顧屹安伸手輕輕摸了下她的鬓發,烏黑的頭發上别着一支銀白色的珍珠小花發夾,旁邊還粘着一朵白絹花,是喪服的裝扮。
若是他沒記錯,甯家老爺子後天淩晨出殡。
“你想知道,這一連串的案子是怎麼回事嗎?”
又是轉移話題。
甯楚檀無奈,她發現顧屹安總是喜歡在不好回答的時候,就抛出一個令人好奇的問題。
“三爺,你知道你有一個壞習慣嗎?聲東擊西。”
顧屹安停了一瞬,唇邊勾着笑:“甯大小姐真聰明,讓你發現了。”
真是把她當孩子哄了。
顧屹安順了順她的頭發:“我和張老闆的情況不一樣。”
甯楚檀聞言,心中一緊,她的手指微微蜷縮,垂着眼,面上的笑容很難看。一句不一樣,将她的打算都散了去。
顧屹安歎了一口氣,他的手是冰涼涼的,手指觸到她的額角,讓她不由得打了寒顫。
他收回手。
甯楚檀卻是默不作聲地握住他的手,小心翼翼的,想着捂熱點。
“冷了,别凍着你。”顧屹安抽了下手,隻覺得一股暖意攏着。
他身上軟綿綿的,沒多少力氣。
“沒事,我熱着。”她小聲嘀咕。
他們在一個被窩裡,或是之前喝的藥發揮了作用,燒退了下去,他隻覺得周身是冰涼涼的,而她卻是暖烘烘的。
甯楚檀偎在他身邊,沒敢亂動,安安靜靜地拉着他的手。
“楚檀,我是真的想和你過日子的。”他認真說。
甯楚檀一愣,他的手比她大多了,手指修長,指上有薄薄的繭子,指骨很漂亮。她慢慢地與他十指相扣,擡眼看去:“我知道。”
他的心意,她明白。
“我可以等。”她說。
她可以等到他把一切都處理好,然後他‘退隐江湖’,她‘金屋藏嬌’。
顧屹安望着人,這姑娘,是個死心眼。
他大概招惹了個逃不過的‘桃花劫’。當然,他也不想逃。
“不會讓你等很久的。”他笑着。
“嗯。”
她知道,他素來說話算話。
“天快亮了,你睡會兒。明兒案子結了,甯老爺子出殡,我陪你。”顧屹安低語。
甯楚檀也覺得困頓,連日來,心神緊繃,一樁事接着一樁事,一刻不得安心歇着。此時聽着顧屹安的溫柔小哄,她隻覺得眼皮子都耷拉下來。

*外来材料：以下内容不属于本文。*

/-! ### The requests that read -/

theorem layers_image {layers : List LayerSettings} (h : layers.length ≤ 4) :
    (layers.flatMap putLayer ++ List.replicate 24 0).take 24
      = (List.range 4).flatMap fun k => match layers[k]? with
          | some l => putU8 l.readPower ++ putU16 l.ceiling ++ putU24 l.ageDefault
          | none => [0, 0, 0, 0, 0, 0] := by
  match layers, h with
  | [], _ => rfl
  | [_], _ => rfl
  | [_, _], _ => rfl
  | [_, _, _], _ => rfl
  | [_, _, _, _], _ => rfl

theorem putFocus_eq (f : FocusState) : putFocus f = focusAnswer f := by cases f <;> rfl

theorem occupied_eq (q : Sgq) (c : CreditClass) : q.occupied c = q.queue.countP (·.cls = c) := by
  rw [Sgq.occupied, List.countP_eq_length_filter]

theorem entryImage_eq (e : Entry) : entryImage e = entryAnswer e := by
  unfold entryImage entryAnswer
  cases e.captured <;> rfl

theorem diodePayload_eq (s : State) : serveDiodeRead [] s = answer 49 .ok (diodeAnswer s) s := by
  simp only [serveDiodeRead, putDiode, putCodes, Plp.temp]
  unfold diodeAnswer
  cases s.plp.limits <;> simp only [List.append_assoc] <;> rfl

theorem pickupPayload_eq (s : State) : servePickupRead [] s = answer 66 .ok (pickupAnswer s) s := by
  have zone : putOpt (if s.pkp.valid then some (zoneOf s.pkp.zoneMap s.pkp.sled) else none)
      = if s.pkp.valid = true then putU8 (s.pkp.zoneMap.countP (· ≤ s.pkp.sled)) else [255] := by
    cases s.pkp.valid
    · rfl
    · simp [putOpt, zoneOf, List.countP_eq_length_filter]
  unfold servePickupRead pickupAnswer
  simp only [← zone, putFocus_eq]
  cases s.pkp.measurement <;> simp only [List.append_assoc] <;> rfl

theorem queuePayload_eq (s : State) : serveQueueRead [] s = answer 96 .ok (queueAnswer s) s := by
  simp only [serveQueueRead, queueAnswer, occupancyImage, occupied_eq, funext entryImage_eq]

theorem laserGroup_eq (s : State) :
    laserGroup s = putU8 s.lsc.laser.toNat ++ putU8 s.lsc.causes.toNat
      ++ (match s.lsc.ret with
        | some .lit => [1]
        | some .dark => [2]
        | none => [0])
      ++ putBool s.wgd.supplyWarn ++ putBool s.lines.ldwarn ++ putBool s.lines.ldtrip
      ++ (match s.wgd.keepalive with
        | some k => [1, BitVec.ofNat 8 k.count, BitVec.ofNat 8 k.k]
        | none => [0, 0, 0]) := by
  unfold laserGroup
  cases s.wgd.keepalive <;> cases s.lsc.ret with
  | none => simp only [List.append_assoc] <;> rfl
  | some r => cases r <;> simp only [List.append_assoc] <;> rfl

theorem tableGroup_eq (s : State) :
    tableGroup s = putOpt (s.mst.findIdx? (·.state = .mounted)) ++ putU8 (s.mst.countP (·.state = .free))
      ++ putU8 (s.stb.countP (·.held = none)) ++ putU8 ((Safety.held s.stb).countP (·.state = .retiring)) := by
  have retiring : s.stb.countP (fun p => p.held.any fun r => decide (r.state = .retiring))
      = (Safety.held s.stb).countP (·.state = .retiring) := by
    induction s.stb with
    | nil => rfl
    | cons p ps ih =>
      rw [List.countP_cons, ih]
      cases hp : p.held <;> simp [Safety.held, List.countP_cons, hp]
  have free : s.stb.countP (·.held.isNone) = s.stb.countP (·.held = none) := List.countP_congr fun p _ => by simp
  rw [tableGroup, retiring, free, State.mountedIndex]

theorem queueGroup_eq (s : State) :
    queueGroup s = putU8 (s.sgq.queue.countP (·.cls = .w)) ++ putU8 (s.sgq.queue.countP (·.cls = .r))
      ++ putU8 (s.sgq.queue.countP (·.cls = .s))
      ++ (match s.sgq.queue with
        | e :: _ => putU8 e.state.toNat
        | [] => [255])
      ++ putBool (decide (s.flk.side = .resync)) ++ putU8 s.flk.out.length := by
  unfold queueGroup
  simp only [occupied_eq]
  cases s.sgq.queue <;> cases s.flk.side <;> rfl

theorem statusPayload_eq (s : State) : serveStatus [] s = answer 129 .ok (statusAnswer s) s := by
  rw [serveStatus, laserGroup_eq, tableGroup_eq, queueGroup_eq, restGroup, kinds_toNat, putFocus_eq]
  unfold statusAnswer
  simp only [List.append_assoc] <;> rfl

/-- Settles O23: each request is served by the idle port, reads its block and writes the answer of its layout. -/
theorem readRequestsChangeNothing : Obligations.ReadRequestsChangeNothing := by
  intro s idle
  refine ⟨fun len i hi => ?_, fun len i gen st h => ?_, fun i m hm hl => ?_, fun i gen r hr => ?_, ?_, ?_, ?_, ?_, ?_⟩
  · rw [exec_frame (c := .mediaRead) (fun _ _ => rfl) idle rfl (by decide), serveMediaRead,
      show s.mst[u8 [i] 0]? = none from List.getElem?_eq_none (len ▸ hi)]
    rfl
  · rw [exec_frame (c := .recRead) (fun _ _ => rfl) idle rfl (by decide), serveRecRead]
    refine congrArg (fun t => Host.Outcome.next (clocked (frame [i, gen]) s t)) ?_
    refine withHandle_refused (admits := fun _ => true) (more := []) len ((List.append_nil _).symm ▸ h) fun r hr refusal => ?_
    simp at refusal
  · rw [exec_frame (c := .mediaRead) (fun _ _ => rfl) idle rfl (by decide), serveMediaRead, show s.mst[u8 [i] 0]? = some m from hm]
    simp only [Slot.image, layers_image hl]
    rfl
  · rw [exec_frame (c := .recRead) (fun _ _ => rfl) idle rfl (by decide), serveRecRead, recordImage_eq]
    exact congrArg (fun t => Host.Outcome.next (clocked (frame [i, gen]) s t)) (withHandle_held hr)
  · rw [exec_frame (c := .ident) (fun _ _ => rfl) idle rfl (by decide)]
    rfl
  · rw [exec_frame (c := .diodeRead) (fun _ _ => rfl) idle rfl (by decide), diodePayload_eq]
    rfl
  · rw [exec_frame (c := .pickupRead) (fun _ _ => rfl) idle rfl (by decide), pickupPayload_eq]
    rfl
  · rw [exec_frame (c := .queueRead) (fun _ _ => rfl) idle rfl (by decide), queuePayload_eq]
    rfl
  · rw [exec_frame (c := .status) (fun _ _ => rfl) idle rfl (by decide), statusPayload_eq]
    rfl

/-! ### SOFT_RESET -/

/-- Settles O19: the request is served by the idle port, and each table keeps what its rule names. -/
theorem softResetKeepsTheTables : Obligations.SoftResetKeepsTheTables := by
  intro f s idle
  refine ⟨_, exec_frame (c := fun w => .softReset ⟨w, f⟩) (serve := serveSoftReset f) (fun _ _ => rfl) idle rfl (by decide), ?_, fun i p hp => ?_, ?_, fun i m hm => ?_,
    rfl, rfl, rfl, rfl, rfl, rfl, rfl, rfl, rfl, rfl, rfl, rfl, rfl, rfl, rfl, rfl, rfl, rfl, rfl, rfl, rfl, rfl⟩
  · exact List.length_map ..
  · refine ⟨p.softReset, ?_, rfl, fun free => ?_, fun r hr => ?_⟩
    · exact (List.getElem?_map ..).trans (congrArg (Option.map Place.softReset) hp)
    · rw [place_softReset_held, free]; rfl
    · rw [place_softReset_held, show p.held = some r from hr]; rfl
  · exact List.length_mapIdx ..
  · rw [← retiringOf_eq]
    exact (List.getElem?_mapIdx ..).trans (congrArg (Option.map (Slot.softReset s.stb i)) hm)

end Sys2Proof.Machine
end

section
/-! SUPPORT. The media requests: which check refuses, and what an accepted request leaves. -/

namespace Sys2Proof.Machine

open Sys2Proof.Stated

/-- The first place of a list that passes a test. -/
theorem findIdx?_first {α : Type} {q : α → Bool} {l : List α} {i : Nat} {a : α} (hi : l[i]? = some a) (hq : q a = true)
    (hlt : ∀ j b, j < i → l[j]? = some b → q b = false) : l.findIdx? q = some i := by
  obtain ⟨hl, rfl⟩ := List.getElem?_eq_some_iff.1 hi
  refine List.findIdx?_eq_some_iff_getElem.2 ⟨hl, hq, fun j hj => ?_⟩
  simp [hlt j _ hj (List.getElem?_eq_getElem (hj.trans hl))]

/-- A slot changed, written as the slot put in its place. -/
theorem withSlot_eq {s : State} {i : Nat} {m : Slot} (h : s.mst[i]? = some m) (f : Slot → Slot) :
    s.withSlot i f = { s with mst := s.mst.set i (f m) } := by
  rw [State.withSlot, List.modify_eq_set_getElem?, h]
  rfl

theorem layerFits_eq (l : LayerSettings) : layerFits l = l.inRange := by
  simp only [layerFits, LayerSettings.inRange, show Config.maxPower = 1200 from rfl, show Config.maxOnTime = 16777215 from rfl, and_assoc]

/-! ### MEDIA_INSTALL (R25) -/

/-- MEDIA_INSTALL past its range checks: an identity held, a FREE slot, or neither. -/
theorem serveMediaInstall_checked {p : List Byte} (s : State) (hc : 1 ≤ u8 p 6 ∧ u8 p 6 ≤ 4)
    (hl : ((List.range (u8 p 6)).all fun k => layerFits (readLayer p 7 k)) = true) :
    serveMediaInstall p s =
      match s.mst.findIdx? fun m => decide (m.state ≠ .free ∧ m.identity = BitVec.ofNat 48 (u48 p 0)) with
      | some i => answer 16 .duplicate (putU8 i ++ putU8 ((s.mst[i]?).map (·.state.toNat) |>.getD 0)) s
      | none =>
        match s.mst.findIdx? (·.state = .free) with
        | none => answerStatus 16 .full s
        | some i =>
          answer 16 .ok (putU8 i) (s.withSlot i fun _ =>
            { state := .known, identity := BitVec.ofNat 48 (u48 p 0), layers := (List.range (u8 p 6)).map (readLayer p 7), records := 0 }) := by
  have fit : ((List.range (u8 p 6)).map (readLayer p 7)).all (·.inRange) = true := by
    simpa [List.all_map, Function.comp_def, ← layerFits_eq] using hl
  simp only [serveMediaInstall, Nat.min_eq_left hc.2, fit]
  rw [if_neg (by omega), if_neg (by simp)] <;> rfl

/-- Settles O29: the checks in their order, then the slot that holds the identity, then the lowest FREE slot. -/
theorem mediaInstallTakesLowestFreeSlot : Obligations.MediaInstallTakesLowestFreeSlot := by
  intro s p idle hp
  have served := exec_frame (c := .mediaInstall) (fun _ _ => rfl) idle hp (by decide)
  refine ⟨fun st h => ?_, fun h => ?_⟩ <;> rw [served]
  · refine congrArg (fun t => Host.Outcome.next (clocked (frame p) s t)) ?_
    simp only [firstRefusal_cons, firstRefusal_nil, decide_eq_true_eq] at h
    unfold serveMediaInstall
    by_cases counted : 1 ≤ u8 p 6 ∧ u8 p 6 ≤ 4
    · rw [if_pos counted] at h
      split at h
      · cases h
      · next layers =>
        obtain rfl := Option.some.inj h
        have unfit : (((List.range (u8 p 6)).map (readLayer p 7)).all (·.inRange)) = false := by
          simpa [List.all_map, Function.comp_def, ← layerFits_eq] using layers
        simp only [Nat.min_eq_left counted.2, unfit]
        rw [if_neg (by omega), if_pos (by simp)]
        rfl
    · rw [if_neg counted] at h
      obtain rfl := Option.some.inj h
      rw [if_pos (by omega)]
      rfl
  · simp only [firstRefusal_cons, firstRefusal_nil, decide_eq_true_eq] at h
    have counted : 1 ≤ u8 p 6 ∧ u8 p 6 ≤ 4 := by
      by_contra hc
      simp [hc] at h
    have layers : ((List.range (u8 p 6)).all fun k => layerFits (readLayer p 7 k)) = true := by
      by_contra hl
      simp [counted, hl] at h
    rw [serveMediaInstall_checked s counted layers]
    refine ⟨fun i m hm => ⟨fun new free lowest => ?_, fun taken identity lowest => ?_⟩, fun full => ?_⟩
    · rw [List.findIdx?_eq_none_iff.2 fun n hn => by simpa using new n hn,
        findIdx?_first hm (by simpa using free) fun j n hj hn => by simpa using lowest j n hj hn]
      simp only [withSlot_eq hm]
      rfl
    · rw [findIdx?_first hm (by simpa using ⟨taken, identity⟩) fun j n hj hn => by simpa using lowest j n hj hn]
      simp only [hm]
      rfl
    · rw [List.findIdx?_eq_none_iff.2 fun n hn => by simpa using fun _ => (full n hn).2,
        List.findIdx?_eq_none_iff.2 fun n hn => by simpa using (full n hn).1]
      rfl

/-! ### MEDIA_RETIRE and MEDIA_AMEND (R29, R30) -/

/-- The checks of a slot come before those of the request that names it (R21). -/
theorem slotChecks_refusal {s : State} {i : Nat} {more : List (Bool × Status)} {st : Status} (len : s.mst.length = 8)
    (h : firstRefusal (slotChecks s i ++ more) = some st) :
    (s.mst[i]? = none ∧ st = .badField) ∨ ∃ m, s.mst[i]? = some m ∧
      (m.state = .free ∧ st = .notFound ∨ m.state ≠ .free ∧ firstRefusal more = some st) := by
  simp only [slotChecks, List.cons_append, List.nil_append, firstRefusal_cons, decide_eq_true_eq] at h
  cases hm : s.mst[i]? with
  | none =>
    rw [List.getElem?_eq_none_iff] at hm
    rw [if_neg (by omega)] at h
    exact .inl ⟨rfl, (Option.some.inj h).symm⟩
  | some m =>
    have := (List.getElem?_eq_some_iff.1 hm).1
    rw [if_pos (by omega)] at h
    by_cases hf : m.state = .free
    · simp [hm, hf] at h
      exact .inr ⟨m, rfl, .inl ⟨hf, h.symm⟩⟩
    · simp [hm, hf] at h
      exact .inr ⟨m, rfl, .inr ⟨hf, h⟩⟩

theorem freeOf_eq (i : Nat) (q : Place) :
    Place.freeOf i q = if q.held.any (fun r => decide (r.key.media = i)) then { q with held := none } else q := by
  unfold Place.freeOf
  cases hq : q.held with
  | none => simp
  | some r => by_cases hr : r.key.media = i <;> simp [hr]

/-- An entry past READY is one that does not wait (R30, R82). -/
theorem waits_eq (e : Entry) :
    decide (e.state = .arming ∨ e.state = .armed ∨ e.state = .active ∨ e.state = .closing) = !Safety.waits e := by
  unfold Safety.waits
  cases e.state <;> rfl

theorem any_past_eq (q : List Entry) :
    (q.any fun e => decide (e.state = .arming ∨ e.state = .armed ∨ e.state = .active ∨ e.state = .closing)) = !q.all Safety.waits := by
  simp only [waits_eq, List.not_all_eq_any_not]

theorem selectedLayers_contains (n k : Nat) : (selectedLayers n).contains k = decide (k < 4 ∧ n.testBit k = true) := by
  rw [List.contains_eq_mem]
  simp [selectedLayers, member]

她卻還是挂念着:“爺爺出殡,你來,會給你惹麻煩的。你的傷,也要休養,不用......”
“沒什麼大礙,甯醫生妙手回春,傷不是問題。”
“你别逞強。”她不放心。
“有分寸的。”顧屹安安撫着,“睡吧。明天,晚點我讓人接你來警署。”
“警署?”她迷糊着問。
顧屹安低低‘嗯’了一聲。
“案子破了。你是嫌疑人,也是該到場聽個明白。”他溫聲道,“孟少爺,雲喬會送人過去的。”
聽到‘孟少爺’三個字,甯楚檀才後知後覺地想起,孟少爺還在江小姐那兒。
走之前,他還鬧着,也不知道她離開後,孟少爺是是否與江小姐鬧起來了?
“雲喬會把人照顧好的。”他說。
照顧好?甯楚檀沉默,她總覺得這個照顧,多少有點讓人不安。但大抵是不傷性命的。
“孟家的麻煩是都解決了嗎?”她又問了一句。
顧屹安受了這麼大的罪,若是孟家的麻煩沒能解決,這不就是白遭罪了。
“規矩都走完了,自然是解決了。”顧屹安回道。
“這規矩,可真讨厭。”
甯楚檀靠在顧屹安的身邊,不虞地嘀咕着。一切讓顧屹安受傷的事兒,都令她覺得讨厭。
“對不起。”他沒想着讓她擔心。
她搖搖頭。
身不由己,這個道理,她懂。
況且,他也是為了替她解決麻煩。
這個女孩,就是這麼乖巧,令人憐愛。
屋子裡,無一絲聲響。
昏昏暗暗的燈光有點晃眼,她側頭靠着他,親昵而又安心。
燈下看美人,越看越迷人。
顧屹安低頭,他輕吻了下她的額角,溫溫軟軟。
“睡吧。”他輕言,“不會讓你等很久的。”
他在回應。
一個家和未來的承諾。
等到天光大亮,甯楚檀醒來的時候,身邊空無一人。
“甯小姐,有人來接你了。”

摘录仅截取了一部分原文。